* [What the task asks]:
Please write out, exactly as given, every line of the entries below up to and including the line with "theorem test_posit_rounding : roundPosit".

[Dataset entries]
┏━━

-- ==== Sys2Proof/Tests/Slice0.lean ====
section
/-! SUPPORT. The model's own tests: an ill-formed command for each check of WellFormed, a few results computed by hand from the
spec's rules or given by the standards it names, and for each statement concrete states that meet its hypotheses. -/
namespace Sys2Proof.Tests
open Sys2Proof.Machine
set_option Elab.async false

/-! ### The spec's worked examples of number formats and ramps -/

/-- The examples of spec/02 at R23: 10, −0.125 and 2^18. -/
theorem test_posit_values : (posit 8 0x5A).le (.num 10 0) = true ∧ (Exact.num 10 0).le (posit 8 0x5A) = true ∧
    (posit 8 0xD8).le (.num (-1) (-3)) = true ∧ (Exact.num (-1) (-3)).le (posit 8 0xD8) = true ∧
    (posit 8 0x7D).le (.num 1 18) = true ∧ (Exact.num 1 18).le (posit 8 0x7D) = true := by decide +kernel
/-- The rounding table of spec/02: to nearest even beside to odd, and saturation at maxpos and minpos. -/
theorem test_posit_rounding : roundPosit 8 .rne (.num 17 (-4)) = 0x40 ∧ roundPosit 8 .odd (.num 17 (-4)) = 0x41 ∧
    roundPosit 8 .rne (.num 19 (-4)) = 0x42 ∧ roundPosit 8 .odd (.num 19 (-4)) = 0x41 ∧
    roundPosit 8 .rne (.num 69 (-6)) = 0x41 ∧ roundPosit 8 .odd (.num 69 (-6)) = 0x41 ∧
    roundPosit 8 .rne (.num 1 30) = 0x7F ∧ roundPosit 8 .rne (.num (-1) (-40)) = 0xFF := by decide +kernel
/-- The ramp example of spec/15: eight districts from 60 W to 140 W at 50 A/µs last 2,134 ticks. -/
theorem test_ramp_ticks : rampTicks 50000 8 (60 * 16) (140 * 16) = 2134 := by decide +kernel
/-- The standards' digests of "abc" (FIPS 180-4), the check value of CRC-32, and n·G = 0 on P-384 (FIPS 186-5). -/
theorem test_sha256_abc : ofBytesBE (sha256 [0x61, 0x62, 0x63]) = 0xBA7816BF8F01CFEA414140DE5DAE2223B00361A396177A9CB410FF61F20015AD := by decide +kernel
theorem test_sha384_abc : ofBytesBE (sha384 [0x61, 0x62, 0x63]) =
    0xCB00753F45A35E8BB5A03D699AC65007272C32AB0EDED1631A8B605A43FF5BED8086072BA1E7CC2358BAECA134C825A7 := by decide +kernel
theorem test_crc32 : crc32 [0x31, 0x32, 0x33, 0x34, 0x35, 0x36, 0x37, 0x38, 0x39] = 0xCBF43926 := by decide +kernel
theorem test_p384_order : (P384.times P384.n P384.base).z = 0 := by decide +kernel

/-! ### Ill-formed commands -/

theorem test_wf_core : (Instr.seta 2048).wf = false ∧ (Instr.seta 2047).wf = true := by decide
theorem test_wf_slot : (Instr.nop 0 5).wf = false ∧ (Instr.nop 0 4).wf = true := by decide
theorem test_wf_street_channel : (Instr.streetUnitArrival 0 64).wf = false := by decide
theorem test_wf_company : (Instr.curtainUp 32).wf = false ∧ (Instr.curtainUp 31).wf = true := by decide
theorem test_wf_ring : (Instr.doorbell 33 0).wf = false ∧ (Instr.hello 32).wf = true := by decide
theorem test_wf_counter : (Instr.counterClear 0 5).wf = false ∧ (Instr.counterClear 4 0).wf = false := by decide
theorem test_wf_register : (Instr.registerWrite 4 0).wf = false ∧ (Instr.registerWrite 0x100000 0).wf = false := by decide
theorem test_wf_perturb : (Instr.linkError 16).wf = false ∧ (Instr.creditWithhold 15).wf = true := by decide
theorem test_wf_activate : (Instr.activate1 0 0 4).wf = false ∧ (Instr.activate2 0 16 0).wf = false ∧ (Instr.activate2 0 0 16384).wf = false := by decide
theorem test_wf_channel : (Instr.prechargeAll 4).wf = false ∧ (Instr.channelInitialised 4).wf = false := by decide
theorem test_wf_bank : (Instr.precharge 0 16).wf = false := by decide
theorem test_wf_column : (Instr.read16 0 0 64 false).wf = false ∧ (Instr.read32 0 0 1 false).wf = false := by decide
theorem test_wf_burst : (Instr.write16 0 0 0 [] false).wf = false ∧ (Instr.write32 0 0 0 [] false).wf = false := by decide
theorem test_wf_mask : (Instr.maskedWrite 0 0 0 (List.replicate 32 0) [] false).wf = false := by decide
theorem test_wf_mode_register : (Instr.modeRegisterRead 0 256).wf = false ∧ (Instr.cas 4 0).wf = false ∧ (Instr.cas 0 7).wf = true := by decide
theorem test_wf_training : (Instr.multiPurposeCommand 4 0 0).wf = false ∧ (Instr.writeFifo 0 []).wf = false := by decide
theorem test_wf_link : (Instr.linkReset 16 true).wf = false ∧ (Instr.linkUp 16).wf = false := by decide
theorem test_wf_temperature : (Instr.readTemp 32 true).wf = false ∧ (Instr.temperatureReading []).wf = false := by decide
theorem test_wf_power : (Instr.powerMeasurement 65536).wf = false := by decide
theorem test_wf_frame : (Instr.header 0 0 []).wf = false ∧ (Instr.flit 0 0 []).wf = false ∧ (Instr.rttProbe 0 0 [] 0).wf = false := by decide
theorem test_wf_fine : (Instr.timeTimer 0 1024).wf = false := by decide
theorem test_wf_cause : (Instr.townSyncLost 0).wf = false ∧ (Instr.townSyncLost 4).wf = false := by decide
theorem test_wf_lane : (Instr.laneLoss 0 9).wf = false := by decide
theorem test_wf_carriage : (Instr.carriage 0 (2 ^ 26)).wf = false := by decide
theorem test_wf_vc : (Instr.creditStarved 0 0 4).wf = false := by decide
theorem test_wf_job : (Instr.landed 0 256 0 0).wf = false ∧ (Instr.landed 65536 0 0 0).wf = false ∧ (Instr.jobAbort 256 0).wf = false := by decide
theorem test_wf_context : (Instr.hop 4096).wf = false := by decide
theorem test_wf_scrub : (Instr.patrolScrub (some 2048)).wf = false ∧ (Instr.patrolScrub none).wf = true := by decide

/-! ### Small states -/

/-- A chip that runs: the boot is over and the interface selected. -/
def on : State := { State.reset with power := .run, ready := true, interface := 0x10 }

/-- A script of one act of 100 scheduled cycles over eight rows. -/
def hundred : Script := { hash := 0, rows := 8, acts := [BitVec.ofNat 512 (100 * 2 ^ 32)], profiles := [none], blocks := [] }

/-- A chip whose company 0 holds district 0 and runs that act, with core 3 as given. -/
def withCore (k : Core) : State :=
  { on with cores := [(3, k)], companies := [(0, { mode := .running, districts := 1, script := some hundred })] }

/-- A core that runs a block of one bundle. -/
def core1 (b : BitVec 256) : Core := { run := .running, code := [b] }

/-- A bundle from its five slots (R118). -/
def bundle (control array dma street row : Nat) : BitVec 256 :=
  BitVec.ofNat 256 (control * 2 ^ 224 + array * 2 ^ 160 + dma * 2 ^ 96 + street * 2 ^ 48 + row)

theorem due_of {s : State} {c : Nat} (h : ((s.core c).run == .running && (s.core c).phase == 0 && decide ((s.core c).bundle < (s.core c).code.length) &&
    (s.core c).cycle == (s.core c).issueAt && decide ((s.core c).issueAt < s.scheduledCycles c) && s.streetBlock c 0 == none && decide ((s.core c).cadence < 2497) && s.bundleFault c == none) = true) :
    BundleDue s c := by
  simp only [Bool.and_eq_true, beq_iff_eq, decide_eq_true_eq] at h
  obtain ⟨⟨⟨⟨⟨⟨⟨h1, h2⟩, h3⟩, h4⟩, h8⟩, h5⟩, h6⟩, h7⟩ := h
  exact ⟨h1, h2, h3, h4, h8, h5, h6, h7⟩

theorem slot_of {s : State} {c i op : Nat} (h : ((s.core c).run == .running && (s.core c).phase == i && decide ((s.core c).bundle < (s.core c).code.length) &&
    Bundle.op (s.core c).dueBundle i == op) = true) : SlotDue s c i op := by
  simp only [Bool.and_eq_true, beq_iff_eq, decide_eq_true_eq] at h
  obtain ⟨⟨⟨h1, h2⟩, h3⟩, h4⟩ := h
  exact ⟨h1, h2, h3, h4⟩

/-! ### The slots of a bundle -/

theorem test_due_nop : BundleDue (withCore (core1 0)) 3 := due_of (by decide +kernel)
theorem test_due_seta : BundleDue (withCore (core1 (bundle (1 * 2 ^ 27 + 5 * 2 ^ 22 + 7) 0 0 0 0))) 3 := due_of (by decide +kernel)
theorem test_due_adda : BundleDue (withCore (core1 (bundle (2 * 2 ^ 27 + 5 * 2 ^ 22 + 6 * 2 ^ 17 + 0x1FFFF) 0 0 0 0))) 3 := due_of (by decide +kernel)
theorem test_due_setl : BundleDue (withCore (core1 (bundle (3 * 2 ^ 27 + 7 * 2 ^ 24 + 2) 0 0 0 0))) 3 := due_of (by decide +kernel)
theorem test_due_wait : BundleDue (withCore (core1 (bundle (5 * 2 ^ 27 + 9) 0 0 0 0))) 3 := due_of (by decide +kernel)
/-- LOOP with counter 0 over bundle 1, its counter zero and not zero. -/
theorem test_due_loop : BundleDue (withCore { run := .running, code := [bundle (4 * 2 ^ 27 + 1 * 2 ^ 15) 0 0 0 0, 0] }) 3 ∧
    BundleDue (withCore { run := .running, code := [bundle (4 * 2 ^ 27 + 1 * 2 ^ 15) 0 0 0 0, 0], l := [(0, 3)] }) 3 :=
  ⟨due_of (by decide +kernel), due_of (by decide +kernel)⟩
/-- ADDA with the immediate −1 takes one from the register. -/
theorem test_adda_minus_one : (match exec (.adda 3) (withCore { core1 (bundle (2 * 2 ^ 27 + 5 * 2 ^ 22 + 6 * 2 ^ 17 + 0x1FFFF) 0 0 0 0) with a := [(6, 10)] }) with
    | .next t => (t.core 3).writes | _ => []) = [(5, 9)] := by decide +kernel

/-! ### Slots 1 to 4 -/

/-- Core 3 with slot `i` of its bundle due. -/
def atSlot (i : Nat) (b : BitVec 256) : State := withCore { core1 b with phase := i }

/-- PASS in posit8, slot 4, 16 steps, from A1 and A2, both advanced (R126). -/
def passSlot : Nat := 2 ^ 60 + 2 ^ 58 + 4 * 2 ^ 54 + 16 * 2 ^ 37 + 1 * 2 ^ 32 + 2 * 2 ^ 27 + 2 ^ 26 + 2 ^ 25

theorem test_slot_array : SlotDue (atSlot 1 0) 3 1 0 ∧ SlotDue (atSlot 1 (bundle 0 passSlot 0 0 0)) 3 1 1 ∧
    SlotDue (atSlot 1 (bundle 0 (2 * 2 ^ 60 + 4 * 2 ^ 54) 0 0 0)) 3 1 2 :=
  ⟨slot_of (by decide +kernel), slot_of (by decide +kernel), slot_of (by decide +kernel)⟩

/-- R126: the pass advances A1 by 4·K·n and A2 by 4·K·n words' bytes over the full width. -/
theorem test_pass_advances : (match exec (.pass 3) (atSlot 1 (bundle 0 passSlot 0 0 0)) with
    | .next t => ((t.core 3).writes, (t.core 3).phase, (t.core 3).flights.length) | _ => ([], 0, 0)) = ([(1, 512), (2, 512)], 2, 1) := by decide +kernel

/-- A descriptor of one row of 16 posit8 elements, to the stage store (0) or to the slice (1). -/
def desc1 (toSlice : Nat) : BitVec 256 := BitVec.ofNat 256 (toSlice + 16 * 2 ^ 80 + 2 ^ 96 + 2 ^ 112)

/-- Core 3 with its DMA slot due and one descriptor. -/
def atDma (d : BitVec 256) (op : Nat) : State := withCore { core1 (bundle 0 0 (op * 2 ^ 60) 0 0) with phase := 2, descs := [d] }

theorem test_slot_dma : SlotDue (atDma 0 0) 3 2 0 ∧ SlotDue (atDma 0 1) 3 2 1 ∧ SlotDue (atDma 0 2) 3 2 2 ∧ SlotDue (atDma 0 3) 3 2 3 :=
  ⟨slot_of (by decide +kernel), slot_of (by decide +kernel), slot_of (by decide +kernel), slot_of (by decide +kernel)⟩
theorem test_dma_units : max (Dma.sliceUnits 0) (Dma.storeUnits 0) = 0 ∧ max (Dma.sliceUnits (desc1 1).toNat) (Dma.storeUnits (desc1 1).toNat) = 1 ∧
    (desc1 1).toNat.testBit 0 = true ∧ max (Dma.sliceUnits (desc1 0).toNat) (Dma.storeUnits (desc1 0).toNat) = 1 ∧ (desc1 0).toNat.testBit 0 = false ∧
    SlotDue (atDma (desc1 1) 1) 3 2 1 ∧ SlotDue (atDma (desc1 0) 1) 3 2 1 :=
  ⟨by decide +kernel, by decide +kernel, by decide +kernel, by decide +kernel, by decide +kernel, slot_of (by decide +kernel), slot_of (by decide +kernel)⟩
/-- R104: a door to the slice with capacity 3 holds the path 12 cycles, one to the stage store 7. -/
theorem test_door_busy : (match exec (.door 3) (atDma 0 3) with | .next t => (t.core 3).dmaFree | _ => 0) = 8 := by decide +kernel

/-- A company whose core 3 sends on channel 2 to core 4 (one EAST hop) in slot-table entry 0, every cycle. -/
def sending (slots : List (BitVec 192)) (k : Core) : State :=
  let plan : Cue SignalPlan := ⟨{ channels := [(3 * 64 + 2, 1 + 2 * 2 ^ 32)], slots := slots }, {}, false, false, none⟩
  { withCore k with companies := [(0, { mode := .running, districts := 1, plan := plan })] }

theorem test_slot_street : SlotDue (atSlot 3 0) 3 3 0 ∧ SlotDue (atSlot 3 (bundle 0 0 0 (2 * 2 ^ 45) 0)) 3 3 2 :=
  ⟨slot_of (by decide +kernel), slot_of (by decide +kernel)⟩
/-- A SEND of two units on a channel without windows for its route, and one of no units. -/
theorem test_slot_send : SlotDue (sending [] { core1 (bundle 0 0 0 (2 ^ 45 + 2 * 2 ^ 39 + 2 * 2 ^ 21) 0) with phase := 3 }) 3 3 1 ∧
    SlotDue (sending [] { core1 (bundle 0 0 0 (2 ^ 45 + 2 * 2 ^ 39) 0) with phase := 3 }) 3 3 1 ∧
    (sending [] { core1 (bundle 0 0 0 (2 ^ 45 + 2 * 2 ^ 39 + 2 * 2 ^ 21) 0) with phase := 3 }).stampsFit 3 2 0 2 = false ∧
    (sending [] { core1 (bundle 0 0 0 (2 ^ 45 + 2 * 2 ^ 39) 0) with phase := 3 }).stampsFit 3 2 0 0 = true :=
  ⟨slot_of (by decide +kernel), slot_of (by decide +kernel), by decide +kernel, by decide +kernel⟩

┗━━

* [Final answer]:
-- ==== Sys2Proof/Tests/Slice0.lean ====
section
/-! SUPPORT. The model's own tests: an ill-formed command for each check of WellFormed, a few results computed by hand from the
spec's rules or given by the standards it names, and for each statement concrete states that meet its hypotheses. -/
namespace Sys2Proof.Tests
open Sys2Proof.Machine
set_option Elab.async false

/-! ### The spec's worked examples of number formats and ramps -/

/-- The examples of spec/02 at R23: 10, −0.125 and 2^18. -/
theorem test_posit_values : (posit 8 0x5A).le (.num 10 0) = true ∧ (Exact.num 10 0).le (posit 8 0x5A) = true ∧
    (posit 8 0xD8).le (.num (-1) (-3)) = true ∧ (Exact.num (-1) (-3)).le (posit 8 0xD8) = true ∧
    (posit 8 0x7D).le (.num 1 18) = true ∧ (Exact.num 1 18).le (posit 8 0x7D) = true := by decide +kernel
/-- The rounding table of spec/02: to nearest even beside to odd, and saturation at maxpos and minpos. -/
theorem test_posit_rounding : roundPosit 8 .rne (.num 17 (-4)) = 0x40 ∧ roundPosit 8 .odd (.num 17 (-4)) = 0x41 ∧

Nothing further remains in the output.